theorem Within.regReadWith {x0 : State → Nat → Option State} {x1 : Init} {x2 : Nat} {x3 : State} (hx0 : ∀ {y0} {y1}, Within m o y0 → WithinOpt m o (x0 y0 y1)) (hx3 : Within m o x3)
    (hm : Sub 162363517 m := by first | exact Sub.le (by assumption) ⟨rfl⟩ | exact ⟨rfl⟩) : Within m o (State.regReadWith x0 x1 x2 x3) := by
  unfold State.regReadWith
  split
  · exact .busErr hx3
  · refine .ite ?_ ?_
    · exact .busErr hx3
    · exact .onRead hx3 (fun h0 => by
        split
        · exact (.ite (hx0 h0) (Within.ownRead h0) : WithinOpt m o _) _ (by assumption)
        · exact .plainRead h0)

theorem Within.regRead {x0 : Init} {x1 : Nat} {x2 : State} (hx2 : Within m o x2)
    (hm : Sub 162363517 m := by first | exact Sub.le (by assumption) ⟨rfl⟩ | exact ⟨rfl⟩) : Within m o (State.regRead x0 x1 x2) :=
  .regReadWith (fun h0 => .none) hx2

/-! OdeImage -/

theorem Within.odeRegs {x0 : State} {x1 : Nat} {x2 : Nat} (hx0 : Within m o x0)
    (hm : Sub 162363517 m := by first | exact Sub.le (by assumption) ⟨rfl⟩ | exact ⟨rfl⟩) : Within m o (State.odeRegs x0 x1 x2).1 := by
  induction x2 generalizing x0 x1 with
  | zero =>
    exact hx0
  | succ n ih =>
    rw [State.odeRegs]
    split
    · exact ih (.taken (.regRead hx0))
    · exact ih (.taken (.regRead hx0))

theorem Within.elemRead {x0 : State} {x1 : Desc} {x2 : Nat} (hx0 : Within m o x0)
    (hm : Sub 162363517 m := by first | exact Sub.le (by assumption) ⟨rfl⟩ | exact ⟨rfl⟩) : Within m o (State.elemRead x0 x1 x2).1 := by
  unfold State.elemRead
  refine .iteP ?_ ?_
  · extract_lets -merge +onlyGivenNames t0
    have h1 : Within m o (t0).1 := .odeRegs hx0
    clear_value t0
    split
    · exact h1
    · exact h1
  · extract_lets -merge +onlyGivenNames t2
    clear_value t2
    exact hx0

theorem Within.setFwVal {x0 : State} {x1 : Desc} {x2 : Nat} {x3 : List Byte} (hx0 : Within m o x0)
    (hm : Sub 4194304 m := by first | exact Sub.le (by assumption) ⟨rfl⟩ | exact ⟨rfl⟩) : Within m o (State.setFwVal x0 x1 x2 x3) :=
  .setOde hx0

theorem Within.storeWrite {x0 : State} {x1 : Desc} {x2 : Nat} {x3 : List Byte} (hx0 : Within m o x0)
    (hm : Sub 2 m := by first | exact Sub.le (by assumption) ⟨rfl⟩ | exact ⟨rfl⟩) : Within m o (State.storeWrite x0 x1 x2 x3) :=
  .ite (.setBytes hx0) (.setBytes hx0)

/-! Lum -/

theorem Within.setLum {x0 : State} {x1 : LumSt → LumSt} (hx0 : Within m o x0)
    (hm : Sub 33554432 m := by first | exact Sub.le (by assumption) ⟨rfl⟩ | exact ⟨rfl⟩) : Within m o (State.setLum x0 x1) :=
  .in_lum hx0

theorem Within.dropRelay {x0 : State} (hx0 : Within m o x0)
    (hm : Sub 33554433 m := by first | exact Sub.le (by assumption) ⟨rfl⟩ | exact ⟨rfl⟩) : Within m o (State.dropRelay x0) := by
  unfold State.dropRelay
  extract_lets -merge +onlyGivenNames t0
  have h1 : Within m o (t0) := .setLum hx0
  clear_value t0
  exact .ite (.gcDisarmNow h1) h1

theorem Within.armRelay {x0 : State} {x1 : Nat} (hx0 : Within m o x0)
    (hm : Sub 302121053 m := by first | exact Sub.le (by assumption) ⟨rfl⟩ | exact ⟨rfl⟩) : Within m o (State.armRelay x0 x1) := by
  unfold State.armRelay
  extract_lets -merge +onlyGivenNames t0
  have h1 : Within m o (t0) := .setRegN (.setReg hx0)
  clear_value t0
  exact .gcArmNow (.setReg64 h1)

...

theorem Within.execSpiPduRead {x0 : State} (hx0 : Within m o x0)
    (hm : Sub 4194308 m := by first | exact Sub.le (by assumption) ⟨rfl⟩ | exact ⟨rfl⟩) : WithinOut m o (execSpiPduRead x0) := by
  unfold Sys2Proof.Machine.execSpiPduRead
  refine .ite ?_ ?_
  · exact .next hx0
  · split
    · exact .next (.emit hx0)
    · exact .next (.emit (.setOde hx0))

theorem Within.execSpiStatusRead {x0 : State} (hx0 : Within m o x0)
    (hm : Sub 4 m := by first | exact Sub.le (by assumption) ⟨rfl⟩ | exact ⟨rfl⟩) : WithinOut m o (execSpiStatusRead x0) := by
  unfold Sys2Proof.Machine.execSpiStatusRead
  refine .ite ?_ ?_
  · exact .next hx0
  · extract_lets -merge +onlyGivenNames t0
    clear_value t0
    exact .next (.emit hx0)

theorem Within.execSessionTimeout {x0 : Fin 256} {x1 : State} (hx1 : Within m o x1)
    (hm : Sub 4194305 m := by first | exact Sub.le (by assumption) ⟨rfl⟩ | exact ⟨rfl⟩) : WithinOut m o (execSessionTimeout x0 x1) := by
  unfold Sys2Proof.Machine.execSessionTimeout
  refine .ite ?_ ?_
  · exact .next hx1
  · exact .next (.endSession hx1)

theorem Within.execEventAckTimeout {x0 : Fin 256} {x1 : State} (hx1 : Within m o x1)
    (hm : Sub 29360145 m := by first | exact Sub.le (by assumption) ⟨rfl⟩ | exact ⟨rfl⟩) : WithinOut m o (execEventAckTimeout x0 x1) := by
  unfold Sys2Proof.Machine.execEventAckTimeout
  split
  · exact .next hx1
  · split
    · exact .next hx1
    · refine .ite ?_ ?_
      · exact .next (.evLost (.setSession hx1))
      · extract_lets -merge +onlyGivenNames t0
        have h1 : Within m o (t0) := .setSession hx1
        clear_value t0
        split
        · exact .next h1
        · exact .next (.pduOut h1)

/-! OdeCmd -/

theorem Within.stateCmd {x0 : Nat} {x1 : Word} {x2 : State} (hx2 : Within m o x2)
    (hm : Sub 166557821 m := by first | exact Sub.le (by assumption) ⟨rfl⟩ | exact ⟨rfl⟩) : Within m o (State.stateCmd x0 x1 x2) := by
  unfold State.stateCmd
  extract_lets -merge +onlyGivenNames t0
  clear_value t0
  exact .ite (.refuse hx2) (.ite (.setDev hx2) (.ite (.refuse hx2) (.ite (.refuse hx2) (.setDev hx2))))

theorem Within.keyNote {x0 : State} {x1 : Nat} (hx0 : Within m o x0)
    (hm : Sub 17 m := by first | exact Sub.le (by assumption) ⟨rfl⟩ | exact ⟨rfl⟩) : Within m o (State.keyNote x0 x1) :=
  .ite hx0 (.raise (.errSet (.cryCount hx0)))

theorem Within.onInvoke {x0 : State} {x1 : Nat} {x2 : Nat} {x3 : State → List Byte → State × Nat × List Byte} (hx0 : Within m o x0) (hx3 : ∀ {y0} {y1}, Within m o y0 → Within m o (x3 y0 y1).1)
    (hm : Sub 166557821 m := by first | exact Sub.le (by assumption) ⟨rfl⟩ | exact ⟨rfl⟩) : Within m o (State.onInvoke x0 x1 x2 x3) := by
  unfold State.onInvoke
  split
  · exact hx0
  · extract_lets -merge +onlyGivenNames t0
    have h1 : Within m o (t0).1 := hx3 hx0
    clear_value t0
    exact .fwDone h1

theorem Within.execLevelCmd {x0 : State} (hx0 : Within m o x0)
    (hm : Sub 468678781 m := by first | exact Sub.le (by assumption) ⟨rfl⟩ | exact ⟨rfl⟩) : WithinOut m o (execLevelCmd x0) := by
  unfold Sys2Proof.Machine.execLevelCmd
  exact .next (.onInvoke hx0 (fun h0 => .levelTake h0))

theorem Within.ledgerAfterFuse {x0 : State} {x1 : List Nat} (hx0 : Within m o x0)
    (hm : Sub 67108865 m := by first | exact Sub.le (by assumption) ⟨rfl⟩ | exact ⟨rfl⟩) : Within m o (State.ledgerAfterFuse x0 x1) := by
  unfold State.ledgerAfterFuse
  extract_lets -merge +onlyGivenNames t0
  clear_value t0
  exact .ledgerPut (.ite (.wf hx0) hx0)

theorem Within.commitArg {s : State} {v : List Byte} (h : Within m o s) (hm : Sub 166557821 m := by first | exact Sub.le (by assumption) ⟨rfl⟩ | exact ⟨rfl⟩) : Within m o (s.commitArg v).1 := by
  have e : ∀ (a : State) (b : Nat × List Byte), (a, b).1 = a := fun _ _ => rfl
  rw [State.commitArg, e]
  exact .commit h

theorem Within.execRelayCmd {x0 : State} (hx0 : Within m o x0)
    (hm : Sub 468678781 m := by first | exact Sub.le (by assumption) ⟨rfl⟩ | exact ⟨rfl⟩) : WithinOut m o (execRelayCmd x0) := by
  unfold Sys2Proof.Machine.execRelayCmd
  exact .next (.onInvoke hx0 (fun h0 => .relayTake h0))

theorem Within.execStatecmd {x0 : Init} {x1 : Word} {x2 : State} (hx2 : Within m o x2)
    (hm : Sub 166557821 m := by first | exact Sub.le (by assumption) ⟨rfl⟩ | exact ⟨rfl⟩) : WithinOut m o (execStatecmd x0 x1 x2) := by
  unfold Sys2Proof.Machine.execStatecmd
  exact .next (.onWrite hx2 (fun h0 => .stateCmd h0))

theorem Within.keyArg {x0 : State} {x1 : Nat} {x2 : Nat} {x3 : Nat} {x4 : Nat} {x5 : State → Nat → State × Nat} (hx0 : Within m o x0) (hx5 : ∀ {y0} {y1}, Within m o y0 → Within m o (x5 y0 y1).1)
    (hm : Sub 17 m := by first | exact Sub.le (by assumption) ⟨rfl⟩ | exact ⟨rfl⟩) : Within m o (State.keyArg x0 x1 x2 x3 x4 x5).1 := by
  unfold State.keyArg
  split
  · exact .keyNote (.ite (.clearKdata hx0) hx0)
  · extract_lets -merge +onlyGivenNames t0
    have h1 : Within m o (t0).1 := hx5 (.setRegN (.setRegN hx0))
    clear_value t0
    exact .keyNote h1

- _Task brief_
Within the material above, transcribe exactly the lines that run from the line holding "Within m o x3)" through the line holding "exact .plainRead h0)".

- _Finished exercise_
theorem Within.regReadWith {x0 : State → Nat → Option State} {x1 : Init} {x2 : Nat} {x3 : State} (hx0 : ∀ {y0} {y1}, Within m o y0 → WithinOpt m o (x0 y0 y1)) (hx3 : Within m o x3)
    (hm : Sub 162363517 m := by first | exact Sub.le (by assumption) ⟨rfl⟩ | exact ⟨rfl⟩) : Within m o (State.regReadWith x0 x1 x2 x3) := by
  unfold State.regReadWith
  split
  · exact .busErr hx3
  · refine .ite ?_ ?_
    · exact .busErr hx3
    · exact .onRead hx3 (fun h0 => by
        split
        · exact (.ite (hx0 h0) (Within.ownRead h0) : WithinOpt m o _) _ (by assumption)
        · exact .plainRead h0)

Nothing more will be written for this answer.